--- Data section ---

-- ==== Sys2Proof/Laws/State.lean ====
section
/-! SUPPORT. Laws/State.lean: one lemma per field per update of the state, so that no proof unfolds a record update. -/

namespace Sys2Proof.Machine

variable (s : State)

/-! ### setSel -/

@[simp] theorem State.setSel_st (k : Slot) (b : Bool) : (s.setSel k b).st = s.st := rfl
@[simp] theorem State.setSel_sel (k : Slot) (b : Bool) : (s.setSel k b).sel = setBit s.sel k b := rfl
@[simp] theorem State.setSel_buf (k : Slot) (b : Bool) : (s.setSel k b).buf = s.buf := rfl
@[simp] theorem State.setSel_cur (k : Slot) (b : Bool) : (s.setSel k b).cur = s.cur := rfl
@[simp] theorem State.setSel_flt (k : Slot) (b : Bool) : (s.setSel k b).flt = s.flt := rfl
@[simp] theorem State.setSel_stim (k : Slot) (b : Bool) : (s.setSel k b).stim = s.stim := rfl
@[simp] theorem State.setSel_log (k : Slot) (b : Bool) : (s.setSel k b).log = s.log := rfl
@[simp] theorem State.setSel_draws (k : Slot) (b : Bool) : (s.setSel k b).draws = s.draws := rfl
@[simp] theorem State.setSel_params (k : Slot) (b : Bool) : (s.setSel k b).params = s.params := rfl

/-! ### clearCur -/

@[simp] theorem State.clearCur_st : (s.clearCur).st = s.st := rfl
@[simp] theorem State.clearCur_sel : (s.clearCur).sel = s.sel := rfl
@[simp] theorem State.clearCur_buf : (s.clearCur).buf = s.buf := rfl
@[simp] theorem State.clearCur_cur : (s.clearCur).cur = 0 := rfl
@[simp] theorem State.clearCur_flt : (s.clearCur).flt = s.flt := rfl
@[simp] theorem State.clearCur_stim : (s.clearCur).stim = s.stim := rfl
@[simp] theorem State.clearCur_log : (s.clearCur).log = s.log := rfl
@[simp] theorem State.clearCur_draws : (s.clearCur).draws = s.draws := rfl
@[simp] theorem State.clearCur_params : (s.clearCur).params = s.params := rfl

/-! ### goto -/

@[simp] theorem State.goto_st (x : SeqState) : (s.goto x).st = x := rfl
@[simp] theorem State.goto_sel (x : SeqState) : (s.goto x).sel = s.sel := rfl
@[simp] theorem State.goto_buf (x : SeqState) : (s.goto x).buf = s.buf := rfl
@[simp] theorem State.goto_cur (x : SeqState) : (s.goto x).cur = s.cur := rfl
@[simp] theorem State.goto_flt (x : SeqState) : (s.goto x).flt = s.flt := rfl
@[simp] theorem State.goto_stim (x : SeqState) : (s.goto x).stim = s.stim := rfl
@[simp] theorem State.goto_log (x : SeqState) : (s.goto x).log = s.log := rfl
@[simp] theorem State.goto_draws (x : SeqState) : (s.goto x).draws = s.draws := rfl
@[simp] theorem State.goto_params (x : SeqState) : (s.goto x).params = s.params := rfl

/-! ### emit -/

@[simp] theorem State.emit_st (e : Effect) : (s.emit e).st = s.st := rfl
@[simp] theorem State.emit_sel (e : Effect) : (s.emit e).sel = s.sel := rfl
@[simp] theorem State.emit_buf (e : Effect) : (s.emit e).buf = s.buf := rfl
@[simp] theorem State.emit_cur (e : Effect) : (s.emit e).cur = s.cur := rfl
@[simp] theorem State.emit_flt (e : Effect) : (s.emit e).flt = s.flt := rfl
@[simp] theorem State.emit_stim (e : Effect) : (s.emit e).stim = s.stim := rfl
@[simp] theorem State.emit_log (e : Effect) : (s.emit e).log = s.log ++ [e] := rfl
@[simp] theorem State.emit_draws (e : Effect) : (s.emit e).draws = s.draws := rfl
@[simp] theorem State.emit_params (e : Effect) : (s.emit e).params = s.params := rfl

/-! ### tick -/

@[simp] theorem State.tick_st : (s.tick).st = s.st := rfl
@[simp] theorem State.tick_sel : (s.tick).sel = s.sel := rfl
@[simp] theorem State.tick_buf : (s.tick).buf = s.buf := rfl
@[simp] theorem State.tick_cur : (s.tick).cur = s.cur := rfl
@[simp] theorem State.tick_flt : (s.tick).flt = s.flt := rfl
@[simp] theorem State.tick_stim : (s.tick).stim = passSilent s.stim := rfl
@[simp] theorem State.tick_log : (s.tick).log = s.log := rfl
@[simp] theorem State.tick_draws : (s.tick).draws = s.draws := rfl
@[simp] theorem State.tick_params : (s.tick).params = s.params := rfl

/-! ### polled -/

@[simp] theorem State.polled_st : (s.polled).st = s.st := rfl
@[simp] theorem State.polled_sel : (s.polled).sel = s.sel := rfl
@[simp] theorem State.polled_buf : (s.polled).buf = s.buf := rfl
@[simp] theorem State.polled_cur : (s.polled).cur = s.cur := rfl
@[simp] theorem State.polled_flt : (s.polled).flt = s.flt := rfl
@[simp] theorem State.polled_stim : (s.polled).stim = passPoll s.stim := rfl
@[simp] theorem State.polled_log : (s.polled).log = s.log := rfl
@[simp] theorem State.polled_draws : (s.polled).draws = s.draws := rfl
@[simp] theorem State.polled_params : (s.polled).params = s.params := rfl

/-! ### raiseFault -/

@[simp] theorem raiseFault_st (r : Fault) : (raiseFault r s).st = s.st := rfl
@[simp] theorem raiseFault_sel (r : Fault) : (raiseFault r s).sel = s.sel := rfl
@[simp] theorem raiseFault_buf (r : Fault) : (raiseFault r s).buf = s.buf := rfl
@[simp] theorem raiseFault_cur (r : Fault) : (raiseFault r s).cur = s.cur := rfl
@[simp] theorem raiseFault_flt (r : Fault) : (raiseFault r s).flt = if r ∈ s.flt then s.flt else s.flt ++ [r] := rfl
@[simp] theorem raiseFault_stim (r : Fault) : (raiseFault r s).stim = s.stim := rfl
@[simp] theorem raiseFault_log (r : Fault) : (raiseFault r s).log = s.log := rfl
@[simp] theorem raiseFault_draws (r : Fault) : (raiseFault r s).draws = s.draws := rfl
@[simp] theorem raiseFault_params (r : Fault) : (raiseFault r s).params = s.params := rfl

/-! ### applyReset -/

@[simp] theorem applyReset_st (d : ResetDraw) : (applyReset d s).st = SeqState.idle := rfl
@[simp] theorem applyReset_sel (d : ResetDraw) : (applyReset d s).sel = d.sel := rfl
@[simp] theorem applyReset_buf (d : ResetDraw) : (applyReset d s).buf = bufferFrom 0 d.buf.toList := rfl
@[simp] theorem applyReset_cur (d : ResetDraw) : (applyReset d s).cur = d.cur := rfl
@[simp] theorem applyReset_flt (d : ResetDraw) : (applyReset d s).flt = [] := rfl
@[simp] theorem applyReset_stim (d : ResetDraw) : (applyReset d s).stim = s.stim := rfl
@[simp] theorem applyReset_log (d : ResetDraw) : (applyReset d s).log = s.log ++ [.reset] := rfl
@[simp] theorem applyReset_draws (d : ResetDraw) : (applyReset d s).draws = s.draws := rfl
@[simp] theorem applyReset_params (d : ResetDraw) : (applyReset d s).params = s.params := rfl

end Sys2Proof.Machine
end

---

§ **What you should do**
Looking back over the data above, restate word for word the lines that begin at the line with "s.log ++ [e] := rfl" and end at the line with "### raiseFault -/", inclusive.

§ **Answer space**
@[simp] theorem State.emit_log (e : Effect) : (s.emit e).log = s.log ++ [e] := rfl
@[simp] theorem State.emit_draws (e : Effect) : (s.emit e).draws = s.draws := rfl
@[simp] theorem State.emit_params (e : Effect) : (s.emit e).params = s.params := rfl

/-! ### tick -/

@[simp] theorem State.tick_st : (s.tick).st = s.st := rfl
@[simp] theorem State.tick_sel : (s.tick).sel = s.sel := rfl
@[simp] theorem State.tick_buf : (s.tick).buf = s.buf := rfl
@[simp] theorem State.tick_cur : (s.tick).cur = s.cur := rfl
@[simp] theorem State.tick_flt : (s.tick).flt = s.flt := rfl
@[simp] theorem State.tick_stim : (s.tick).stim = passSilent s.stim := rfl
@[simp] theorem State.tick_log : (s.tick).log = s.log := rfl
@[simp] theorem State.tick_draws : (s.tick).draws = s.draws := rfl
@[simp] theorem State.tick_params : (s.tick).params = s.params := rfl

/-! ### polled -/

@[simp] theorem State.polled_st : (s.polled).st = s.st := rfl
@[simp] theorem State.polled_sel : (s.polled).sel = s.sel := rfl
@[simp] theorem State.polled_buf : (s.polled).buf = s.buf := rfl
@[simp] theorem State.polled_cur : (s.polled).cur = s.cur := rfl
@[simp] theorem State.polled_flt : (s.polled).flt = s.flt := rfl
@[simp] theorem State.polled_stim : (s.polled).stim = passPoll s.stim := rfl
@[simp] theorem State.polled_log : (s.polled).log = s.log := rfl
@[simp] theorem State.polled_draws : (s.polled).draws = s.draws := rfl
@[simp] theorem State.polled_params : (s.polled).params = s.params := rfl

/-! ### raiseFault -/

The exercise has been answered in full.